Sources confirmed a report in the Wall Street Journal that said CBS made the offer, basically a ratio of the CBS shares that would be exchanged for Viacom stock, that at least initially values Viacom below its current market capitalization of about $12.5 billion, in the past few days. The senior leadership structure proposed for the new company would be essentially CBS’s current senior leadership. Viacom CEO Bob Bakish is not included in that list but people familiar with the offer say there is no reason he wouldn’t have some role in the combined company. Still, it appears that Bakish, who took the Viacom helm of the troubled network after former CEO Philippe Dauman was ousted after several skirmishes with the controlling Redstone family, is being left out in the cold.

Most analysts expected Moonves to take the top spot – his track record in building CBS into the No. 1 broadcaster alone would ensure that. But its gets trickier as you move down the ranks. Ianniello has proven to be a more than capable No. 2 to Moonves – he was also instrumental in engineering the split in 2005 that cleaved Viacom into two separate entities. But Bakish, a long-time Viacom executive who was tapped for a job nobody wanted, has surprisingly engineered what appears to be the start of a turnaround. Viacom was in turmoil in 2016, with Sumner Redstone battling Dauman, other top executives leaving in droves, ratings falling precipitously and a general consensus that Viacom, once the premier programmer for the youth audience, had lost its mojo.
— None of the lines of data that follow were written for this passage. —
-- ==== Sys2Proof/Safety.lean ====
section
/-! DEFINITION. What a safe state of the machine is: every memory in canonical form with indices inside its
size, every counter in the range the spec gives it (spec/10_state.md; spec/62_ppu.md R380, R417;
spec/63_apu.md R450; spec/64_mappers.md R535, R570), what a safe run is, and the words the statements of
Certificates/Slice0/Obligations.lean are written in: plain memory, and the rules' arithmetic on numbers. -/

namespace Sys2Proof.Machine

/-- A memory in canonical form whose indices are below `n`. -/
def Memory.ok (n : Nat) (m : Memory) : Prop := Memory.wf m = true ∧ ∀ c ∈ m, c.1 < n

/-- The picture unit: position and buffer count in range, memories in form (R380, R417). -/
structure Ppu.Ok (p : Ppu) : Prop where
  dot : p.dot ≤ 340
  scanline : p.scanline ≤ 261
  spriteCount : p.spriteCount ≤ 8
  oam : Memory.ok 256 p.oam
  palette : Memory.ok 32 p.palette
  secOam : Memory.ok 32 p.secOam
  sprTileLo : Memory.ok 8 p.sprTileLo
  sprTileHi : Memory.ok 8 p.sprTileHi
  frameBuffer : Cells.wf 0#9 p.frameBuffer = true ∧ ∀ c ∈ p.frameBuffer, c.1 < 61440

/-- A pulse channel in the ranges of R450. -/
structure Pulse.Ok (p : Pulse) : Prop where
  timerValue : p.timerValue ≤ 4095
  length : p.length ≤ 254
  targetLow : -2048 ≤ p.sweepTarget
  targetHigh : p.sweepTarget ≤ 4094

/-- The triangle channel in the ranges of R450. -/
structure Triangle.Ok (c : Triangle) : Prop where
  timerValue : c.timerValue ≤ 2047
  length : c.length ≤ 254

/-- The noise channel in the ranges of R450; its shift register is never 0 (R487). -/
structure Noise.Ok (c : Noise) : Prop where
  timer : c.timer ≤ 4067
  timerValue : c.timerValue ≤ 4067
  length : c.length ≤ 254
  shift : c.shift ≠ 0#15

/-- The DMC channel in the ranges of R450 (its timer is 0 until it is first written, log 21). -/
structure Dmc.Ok (c : Dmc) : Prop where
  timer : c.timer ≤ 427
  timerValue : c.timerValue ≤ 427
  sampleAddress : 0xC000 ≤ c.sampleAddress.toNat ∧ c.sampleAddress.toNat ≤ 0xFFC0
  sampleLength : 1 ≤ c.sampleLength ∧ c.sampleLength ≤ 4081
  address : 0x8000 ≤ c.address.toNat
  bytesLeft : c.bytesLeft ≤ 4081
  bitsLeft : 1 ≤ c.bitsLeft ∧ c.bitsLeft ≤ 8

/-- The audio unit in the ranges of R450. -/
structure Apu.Ok (u : Apu) : Prop where
  frameCounter : u.frameCounter ≤ 37282
  p1 : u.p1.Ok
  p2 : u.p2.Ok
  tri : u.tri.Ok
  noise : u.noise.Ok
  dmc : u.dmc.Ok
  sampleOffset : u.sampleOffset ≤ 29780

/-- A mapper's registers: the write count of variant B is below 5, variant D has eight bank registers
(R535, R555). -/
def MapperRegs.Ok : MapperRegs → Prop
  | .variantB r => r.shiftCount ≤ 4
  | .variantD r => Memory.ok 8 r.bankReg
  | .variantA | .variantC _ | .cnrom _ | .variantE _ _ => True

/-- A cartridge: RAMs in form and of their size, registers in range (R524, R526, R527, R570). -/
structure Cartridge.Ok (c : Cartridge) : Prop where
  image : Memory.wf c.image = true
  prgRam : Memory.ok 0x2000 c.prgRam
  chrRam : Memory.ok 0x2000 c.chrRam
  ntRam : Memory.ok c.header.ntSize c.ntRam
  regs : c.regs.Ok

/-- A cost table in canonical form (opcodes strictly rising, no default row listed) whose rows keep the cost of
every instruction, penalties included, in 2 to 8 (R301): a branch may add two cycles, a marked row one. -/
structure CycleTable.Ok (t : CycleTable) : Prop where
  rising : t.Pairwise fun p q => p.1 < q.1
  opcode : ∀ p ∈ t, p.1 < 256 ∧ p.2 ≠ defaultRow (BitVec.ofNat 8 p.1)
  cost : ∀ p ∈ t, 2 ≤ p.2.base ∧ p.2.base + (if p.1 % 32 = 16 then 2 else carryNat p.2.penalty) ≤ 8

/-- The contents POWER_ON_RAM gives: each memory in form and of its size (R37). -/
structure PowerOn.Ok (p : PowerOn) : Prop where
  work : Memory.ok 0x800 p.work
  oam : Memory.ok 256 p.oam
  palette : Memory.ok 32 p.palette
  nametable : Memory.ok 0x1000 p.nametable
  character : Memory.ok 0x2000 p.character
  program : Memory.ok 0x2000 p.program

/-- The invariant of the machine: every step keeps it (values outside it: log 24). -/
structure State.Inv (s : State) : Prop where
  cyclesRemaining : s.cyclesRemaining ≤ 7
  ram : Memory.ok 0x800 s.ram
  dmaCounter : s.dmaCounter ≤ 513
  ppu : s.ppu.Ok
  apu : s.apu.Ok
  cart : ∀ c, s.cart = some c → c.Ok
  cycleTable : s.args.cycleTable.Ok
  powerOn : s.args.powerOn.Ok

/-- A run of `k` steps is safe when every state it reaches meets the invariant and it does not stop. -/
def SafeRun : Nat → State → Prop
  | 0, s => s.Inv
  | k + 1, s => s.Inv ∧ ∃ t, step s = .next t ∧ SafeRun k t

/-! Memory as the statements speak of it. -/

/-- An address of plain memory: work RAM or the mapper's region, not a device register (R52). -/
def PlainAddress (a : Word) : Prop := a.toNat < 0x2000 ∨ 0x4020 ≤ a.toNat

/-- The addresses whose read changes state: registers 2 and 7 of the picture unit and their mirrors,
0x4015, 0x4016, 0x4017 (R61). -/
def ReadEffectAddress (a : Word) : Prop :=
  (0x2000 ≤ a.toNat ∧ a.toNat < 0x4000 ∧ (a.toNat % 8 = 2 ∨ a.toNat % 8 = 7)) ∨
    a.toNat = 0x4015 ∨ a.toNat = 0x4016 ∨ a.toNat = 0x4017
Bakish wasted little time after he was named permanent CEO in December 2016. By February 2017 he initiated a plan to concentrate on six core networks, invest heavily in original programming and pump new resources into advanced advertising initiatives. Viacom has shown early signs of a recovery – ratings are on the upswing – and Bakish has said that while 2017 was a stabilizing year, he sees growth opportunities ahead. .

A deal that doesn’t include Bakish could be troublesome, according to people familiar with both companies. Shari Redstone hand-picked the former Viacom International executive for the CEO job and dialed back her plans to merge CBS and Viacom in 2016 solely because she wanted to give Bakish more time to execute his plan. 

It is quite possible that the CBS proposal is the start of a longer negotiation. While sources said there is no official deadline to consummate a deal, reports have said both sides would like to at least finalize an offer by May, when both companies are scheduled to release quarterly results.

Investors appeared to favor the CBS offer. CBS shares closed at $52.86 each on Tuesday, up $2.15 each or 4.2%, while Viacom shares fell 3.7% ($1.13 each ) to $29.42 per share.